A Safe Space
Kellye Whitney
Transforming Brands with Strategic Communications, Content Innovation, and Media Relations Excellence
My alma matter, the University of Missouri, has been on fire this week.
It began with graduate student Jonathan Butler’s hunger strike to protest increasingly tense race relations — and former President Tim Wolfe’s lack of response — which led to a show of solidarity from the Mizzou football team, which subsequently resulted in Wolfe’s resignation. Potentially losing a $1 million in revenue on a sporting event will do that to a president.
It’s something to celebrate: Student activists take action, state demands, achieve impressive show of solidarity, and some of their demands are granted. But what’s even more interesting is what happened after this milestone event. Communication Professor Melissa Click managed to distract nicely from the diversity issues when she stopped photographer Tim Tai from recording campus activists’ activities. Apparently she even called for backup: “Who wants to help me get this reporter out of here? I need some muscle.”
After several videos of Click interfering with reporters covering protests on campus went viral, the J-school was quick to issue a statement Tuesday clarifying that she is not a journalism professor, and rightly so. The same day, Click resigned her courtesy appointment with the journalism school.
When I went to Mizzou, it had the No. 1 journalism school in the country. That’s why I went there. For this woman to basically crap all over the First Amendment is seriously troubling. Even more odd is those who protested media coverage of the events held signs aloft saying, “no media, safe space.”
Safe space? What are they talking about? As I write this, I’m laughing because the idea of a safe space where you’re not challenged — in a higher educational environment at that — where you have the right to halt learning and developmental growth, to essentially hold up a stop sign hand and say, “You’re infringing upon me by saying things I don’t want to hear,” is ridiculous.
This isn’t a claim for decency and fair play because someone’s physical safety has been threatened. That would be totally understandable. This talk of a safe space is more, “I want to control this narrative, and how dare you force me to face an issue I find distasteful.” It’s ego at its finest, and in a public place, hence the talk of First Amendment violations.
Let’s take it even further. College is supposed to be a place for learning and exploration, but it’s also supposed to prepare you for the real world of work. Fast forward a few years. What will happen if these students come into the workforce with this kind of attitude? Oh, you offended me, and my brain is a safe place, so now I’m filing a lawsuit. That’s a cheap example, but you get the point.
The workplace is already quite PC. It’s part of professionalism, working together effectively, collaborating, teaming for the betterment of the company’s overarching business goals. If this idea of a safe space carried any weight at all, what would that do to strategic diversity and inclusion efforts?
Discomfort when learning to deal with difference, to respect varied perspectives and types of people, to accept and perhaps even adopt new ways of thinking, is the name of the game in diversity and in successful, innovative business circles.
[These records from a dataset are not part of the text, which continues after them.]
-- ==== Sys2Proof/Machine/Sheds.lean ====
section
/-! DEFINITION. The sheds controller (R524-R540, R546, R553, R555): what logic reset of each shed loses, power-up and
power-down, wakes, unit standby, supply derating, brownout and the block's registers. -/

namespace Sys2Proof.Machine

def shdA (o : Nat) : Nat := shdRegs + o

/-! ## Flags (R496, R546) -/

/-- The conditions of message sources 6 and 7. -/
def shdIrq (s : State) : Nat := s.rd (shdA 4) &&& s.rd (shdA 8)

/-- Do `f`, and note the message sources of the block that have risen. -/
def withShd (s : State) (f : State → State) : State :=
  let t := f s
  (t.rise 6 (tb (shdIrq s) 0) (tb (shdIrq t) 0)).rise 7 (decide (shdIrq s / 2 ≠ 0)) (decide (shdIrq t / 2 ≠ 0))

/-- Set flag `i` of SHD_INT_STATUS. -/
def shdFlag (s : State) (i : Nat) : State := withShd s (fun s => s.wb (shdA 4) i true)

/-! ## Logic reset of a shed -/

/-- Registers marked P keep their values (R12): FGEN (R454) and everything in the AON shed. -/
def keptReg (a : Nat) : Bool := decide (a = plRegs + 8) || decide (shedOf a = shedAon)

/-- Every register of shed `k`, with what its groups have captured or staged, returns to its reset value. -/
def dropRegs (s : State) (k : Nat) : State :=
  let f := fun a => decide (shedOf a = k) && !keptReg a
  { s with regs := tdrop f s.regs, caps := tdrop f s.caps, stage := tdrop f s.stage }

/-- Hatch clients that enter reset together: none of them is told of what the others' resets bring (R369). -/
def enterWindows (s : State) (l : List Nat) : State :=
  { s with hatWin := s.hatWin ++ l.filter (fun i => !s.hatWin.contains i) }

/-- A stable (R164, R292, R363): every activation bound there ends, every tag is free with its generation kept, every
thread, core and channel returns to its reset state. -/
def resetStable (s : State) (n : Nat) : State :=
  let s0 := enterWindows s ((List.range 8).map (8 * n + ·))
  let s1 := (List.range 8).foldl (fun s k => coreReset s (8 * n + k)) s0
  let s2 := (List.range 16).foldl (fun s k => brwReset s (16 * n + k)) s1
  let s3 := dropRegs s2 n
  { s3 with
    cores := tdrop (fun g => g / 8 == n) s3.cores
    ym := { s3.ym with threads := tdrop (fun t => t / 2048 == n) s3.ym.threads }
    ticks := tdrop (fun k => k == 1 + n) s3.ticks
    brwLast := tdrop (fun k => k == n) s3.brwLast }

/-- The engines of an accelerator shed. -/
def resetAccel (s : State) (k : Nat) : State :=
  let s1 := dropRegs s k
  { s1 with
    engines := tdrop (fun e => eShed e == k) s1.engines
    lbts := tdrop (fun c => accelShed 9 c == k) s1.lbts
    nbch := tdrop (fun j => accelShed 10 (j / 96) == k) s1.nbch }

/-- The Phinerlink block (R441, R465): ID_STRAP is sampled again. -/
def resetPl (s : State) : State :=
  let s1 := { dropRegs s shedPl with pl := Pl.reset }
  let u := s1.power.strap
  if u = 0xFFFFF then s1 else s1.wr (plA 4) (u % 2 ^ 20 + 3 * 2 ^ 30)

/-- The Clocktower (R429): every train stops under R46. -/
def resetClock (s : State) : State :=
  let on := (List.range 16).filter (trainOn s)
  let s1 := on.foldl (fun s t => emitDue 16 s t) s
  let s2 := dropRegs s1 shedCt
  ymStops { s2 with ct := { Clock.reset with stopped := s1.ct.stopped ++ on } }

/-- Former holders of a cell (R491): those the firmware may tell after a restart. -/
def formerHolders (s : State) : List (Nat × HSrc) :=
  s.hlt.lost ++ s.hlt.cells.filterMap (fun c => c.2.holder.map (fun h => (c.1, h)))

/-- The Yard shed (R292, R320, R343, R363, R372, R491). The slices lie in the stables. -/
def resetYard (s : State) : State :=
  let s1 := dropRegs s shedYard
  { s1 with
    eps := []
    resps := []
    resvs := []
    held := []
    down := []
    replays := []
    worms := []
    ym := { Ym.reset with threads := s1.ym.threads }
    hatWin := []
    hatTmo := []
    scrubDone := []
    chans := tdrop (fun c => decide (512 ≤ c)) s1.chans
    tickWaits := s1.tickWaits.filter (fun w => decide (w.ch < 512))
    ticks := tdrop (fun k => k == 0) s1.ticks
    hlt := { Hlt.reset with lost := formerHolders s } }

/-- The Loft shed with the Tack room (R523): its cores enter reset as hatch clients (R369). The generations of the Loft
hitches' tags are kept (R164). -/
def resetLoft (s : State) : State :=
  let cores := (List.range 16).map (256 + ·)
  let s1 := dropRegs (cores.foldl clientEnter (enterWindows s cores)) shedLoft
  { s1 with
    tack := Tack.reset
    macs := tdrop (fun m => decide (m = 32)) s1.macs
    tags := s1.tags.foldl (fun t x => tset tagDflt t x.1 (if 256 ≤ x.1 / 64 then { Tag.reset with gen := x.2.gen } else x.2)) []
    msiRise := []
    uartRx := [] }

/-- Logic reset of shed `k`; the AON shed has none but AON power-on. -/
def shedReset (s : State) (k : Nat) : State :=
  if k < 32 then resetStable s k
  else if k < 40 then resetAccel s k
  else if k = shedFh then { dropRegs s k with macs := tdrop (fun m => decide (m < 32)) s.macs }
  else if k = shedPl then resetPl s
  else if k = shedCt then resetClock s
  else if k = shedYard then resetYard s
  else if k = shedLoft then resetLoft s
  else dropRegs s k

/-- R325's initialisation of the memories of shed `k`, behind which their scrubbers restart at word 0 (R343). -/
def shedMemInit (s : State) (k : Nat) : State :=
  let s1 := s.initMem (fun a => decide (shedOf a = k))
  ((List.range 327).filter (fun n => ctlShed n = k)).foldl (fun s n =>
    { s.wr (eccA n 0x28) 0 with scrubDone := tdrop (fun m => m == n) s.scrubDone }) s1

/-- Every shed but AON is reset at once (R539, R546): every rail has been off, so memories hold nothing. The AON
shed, the values marked P, the OTP, the flash, what the pins have carried and the generations of the Hitch tags (R164) stay.
REQ of every shed is as after R512. -/
def resetUnit (s : State) (trs : Tab ShedTr) : State :=
  let shd := fun (a : Nat) => decide (shdRegs + 0x100 ≤ a ∧ a < shdRegs + 0x400)
  let keep := s.regs.filter (fun r => keptReg r.1 && !shd r.1)
  let off := ((List.range 49) ++ [62]).foldl (fun (u : State) k => u.wr (shdStatus k) (s.rd (shdStatus k) &&& 0x700)) { State.reset with regs := keep }
  let u := s.power.strap
  let pl := if u = 0xFFFFF then off else off.wr (plA 4) (u % 2 ^ 20 + 3 * 2 ^ 30)
  { pl with
    pending := s.pending
    now := s.now
    fresh := s.fresh
    bus := s.bus
    wire := s.wire
    caps := s.caps.filter (fun r => keptReg r.1)
    stage := s.stage.filter (fun r => keptReg r.1)
    tags := s.tags.foldl (fun t x => tset tagDflt t x.1 { Tag.reset with gen := x.2.gen }) []
    hlt := { Hlt.reset with lost := formerHolders s }
    otp := s.otp
    flash := s.flash
    gpio := s.gpio
    power := { s.power with trs := trs, standby := 0, derHi := s.now, derLow := none } }

/-! ## Rises and descents (R526-R530) -/

/-- CUR, BUSY and STEP of shed `k`. -/
def setShed (s : State) (k cur : Nat) (busy : Bool) (step : Nat) : State :=
  ((s.wf (shdStatus k) 1 0 cur).wb (shdStatus k) 2 busy).wf (shdStatus k) 6 4 step

/-- Shed `k` begins its descent to state `st`. -/
def shedDescend (s : State) (k st : Nat) : State :=
  (s.wb (shdStatus k) 2 true).setShedTr k { s.shedTr k with tr := 4 + st, since := s.now }

/-- A shed at rest goes after REQ: below the requested state it rises, to ON, above it it descends. -/
def shedDrive (s : State) (k : Nat) : State :=
  let c := s.shedCur k
  let r := s.rf (shdCtrl k) 1 0
  if s.shedBusy k ∨ r = c then s else if c < r then shedKick s k else shedDescend s k r

/-- Is state `st` marked for shed `k` (R524)? -/
def shedState (k st : Nat) : Bool :=
  if k < 44 then true
  else if k = shedFh ∨ k = shedCt then decide (st = 0 ∨ st = 3)
  else if k = shedPl then decide (st = 0 ∨ st = 1 ∨ st = 3)
  else false

/-- Does something in the shed forbid a state below ON (R526)? -/
def shedInUse (s : State) (k : Nat) : Bool :=
  if k < 32 then (List.range 8).any (fun j => s.rb (ymCoreA (8 * k + j) 0) 0)
  else if k < 40 then s.engines.any (fun e => decide (eShed e.1 = k) && (e.2.run.isSome || !e.2.queue.isEmpty))
  else if k = shedPl then (List.range 8).any (fun p => s.rb (plP p 0) 0 && decide (plPm s p ≠ 2))
  else if k = shedFh then (List.range 32).any (fun m => s.rb (macA m 0x1000) 0)
  else false

/-- A write of SHD_CTRL_k.REQ (R526). One below ON that meets a rise ends the wake that began it (R529; log 61). -/
def shedReq (s : State) (k req : Nat) : Nat × State :=
  if !shedState k req ∨ (req < 3 ∧ shedInUse s k) then (rspTgt, s)
  else
    let s1 := s.wf (shdCtrl k) 1 0 req
    let rising := decide (1 ≤ (s.shedTr k).tr ∧ (s.shedTr k).tr ≤ 3)
    let s2 := if s.shedBusy k ∧ rising ∧ req < 3 then s1.wb (shdStatus k) 3 false else s1
    (rspOk, shedDrive s2 k)

/-- Hatch clients that a shed holds. -/
def shedClients (k : Nat) : List Nat :=
  if k < 32 then (List.range 8).map (8 * k + ·)
  else if k = shedLoft then (List.range 16).map (256 + ·)
  else if k = shedYard then (List.range 4).map (272 + ·)
  else []

/-- Unit standby ends (R534): the Yard shed rises first, the Loft shed after it. A descent is completed before. -/
def endStandby (s : State) : State :=
  match s.power.standby with
  | 1 => { s with power := { s.power with standby := 0 } }
  | 2 => s.wb (shdStatus shedLoft) 3 true
  | 3 => s.wb (shdStatus shedYard) 3 true
  | 4 => let t := shedKick s shedYard
         { t with power := { t.power with standby := 5 } }
  | _ => s

/-- WAKE_N is enabled and acts by its level (R532). -/
def wakeLevel (s : State) : Bool := s.rb (shdA 0x2C) 0 && !s.rb (shdA 0x2C) 1 && !s.power.wakePin

/-- WAKE_N acts. -/
def wakeActs (s : State) : State := endStandby (shdFlag s 4)

/-- Stable `n` takes the clock point that the derating level leaves it (R107, R538). -/
def capStable (s : State) (n : Nat) : State :=
  let a := stbRegs n + 0x8000
  if s.shedCur n = 0 ∨ (s.rf a 1 0 = clockDue s n ∧ s.rb a 8 = decide (clockDue s n < s.rf a 5 4)) then s
  else setPoint s n (clockDue s n)

/-- Shed `k` has come up (R527, R529, R533): its clients' hatches are presented (R366), a pending wake is spent, and a
state requested meanwhile is gone after. -/
def shedUp (s : State) (k : Nat) (held : Bool) : State :=
  let s1 := setShed s k 3 false (if held then 4 else 5)
  let s2 := s1.setShedTr k { tr := 0, since := s1.now, held := held }
  let s3 := if s2.rb (shdStatus k) 3 then (s2.wb (shdStatus k) 3 false).wf (shdCtrl k) 1 0 3 else s2
  let s4 := (shedClients k).foldl hatPresent s3
  let s5 := if k < 32 then capStable s4 k else s4
  let s6 := if s5.power.standby = 5 then
      (if k = shedYard then shedKick s5 shedLoft
       else if k = shedLoft then { s5 with power := { s5.power with standby := 0 } } else s5)
    else s5
  shedDrive s6 k

/-- An external rail that shed `k` needs is absent (R553). -/
def railGone (s : State) (k : Nat) : Bool := (decide (k = shedFh) && !s.power.fhRail) || (decide (k = shedPl) && !s.power.plRail)

/-- A ready signal of a rising shed asserts (R527). -/
def stepReady (s : State) (k : Nat) : State :=
  let x := s.shedTr k
  let n := s.shedStep k
  let next := fun (s : State) => (s.wf (shdStatus k) 6 4 (n + 1)).setShedTr k { x with since := s.now }
  match x.tr with
  | 1 =>
    if n = 0 ∧ railGone s k then s
    else if n < 2 then next s
    else if n = 2 then next (shedMemInit s k)
    else
      let s1 := shedReset (if k = shedYard then (setShed s 62 3 false 4).setShedTr 62 { ShedTr.reset with held := true } else s) k
      shedUp s1 k (decide (k < 40))
  | 2 => if n < 3 then next s else shedUp s k x.held
  | 3 => shedUp s k x.held
  | _ => s

/-- Limit in microseconds of the step after `n` ready signals, for a rise of kind `tr` (R527). -/
def stepLimit (tr k n : Nat) : Option Nat :=
  match tr, n with
  | 1, 0 => some 20
  | 1, 1 => some (if k = shedCt then 2000 else 15)
  | 1, 2 => some (if k < 32 then 25 else if k < 40 then 30 else if k < 44 then 250 else if k = shedLoft then 60
      else if k = shedYard then 20 else if k = shedCt then 5 else 10)
  | 2, 0 => some 10
  | 2, 1 => some 15
  | 2, 2 => some 1
  | _, _ => none

/-- A shed goes to OFF with a fault recorded (R528, R553). -/
def shedFail (s : State) (k fault : Nat) : State :=
  let s1 := ((setShed s k 0 false 0).wb (shdStatus k) 3 false).wf (shdStatus k) 10 8 fault
  let s2 := shdFlag (s1.setShedTr k { ShedTr.reset with since := s1.now }) 2
  if k = shedYard ∨ k = shedLoft then s2.wb (shdA 0x14) 3 true else s2

/-- A ready signal misses twice its limit (R528). -/
def stepFault (s : State) (k : Nat) : State :=
  let x := s.shedTr k
  match stepLimit x.tr k (s.shedStep k) with
  | some m => let t := shedFail (s.until (x.since + 2 * m * us)) k (s.shedStep k + 1)
              if x.tr = 2 then shedReset t k else t
  | none => s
This idea of a safe place — outside what makes sense in a physical safety context — could be game changing, and not in a good way.
During an editorial meeting, my fellow editors talked at length about this. One of my peers said it’s typical of what has taken place in the post-Obama era, racist — or just uncaring — people think they are being picked on when oppressed groups protest mistreatment and need to be protected.
But should that need to be protected extend to an emotional or psychological safe place? Do people need a safe place where their minds are untouched by the realities of the world and things they find uncomfortable? In this scenario, I say absolutely not.
I agree with CNN’s Don Lemon. He said college students “should not be coddled by retreating into so-called ‘safe spaces’ because they’re afraid of having their feelings hurt. If you’re afraid of having your feelings hurt, don’t leave your house. College is the place where robust debate should be welcomed and vigorously explored.”
Still, I can’t help but wonder: Will there be a rash of lawsuits in the workforce related to safe space violations in the next few years?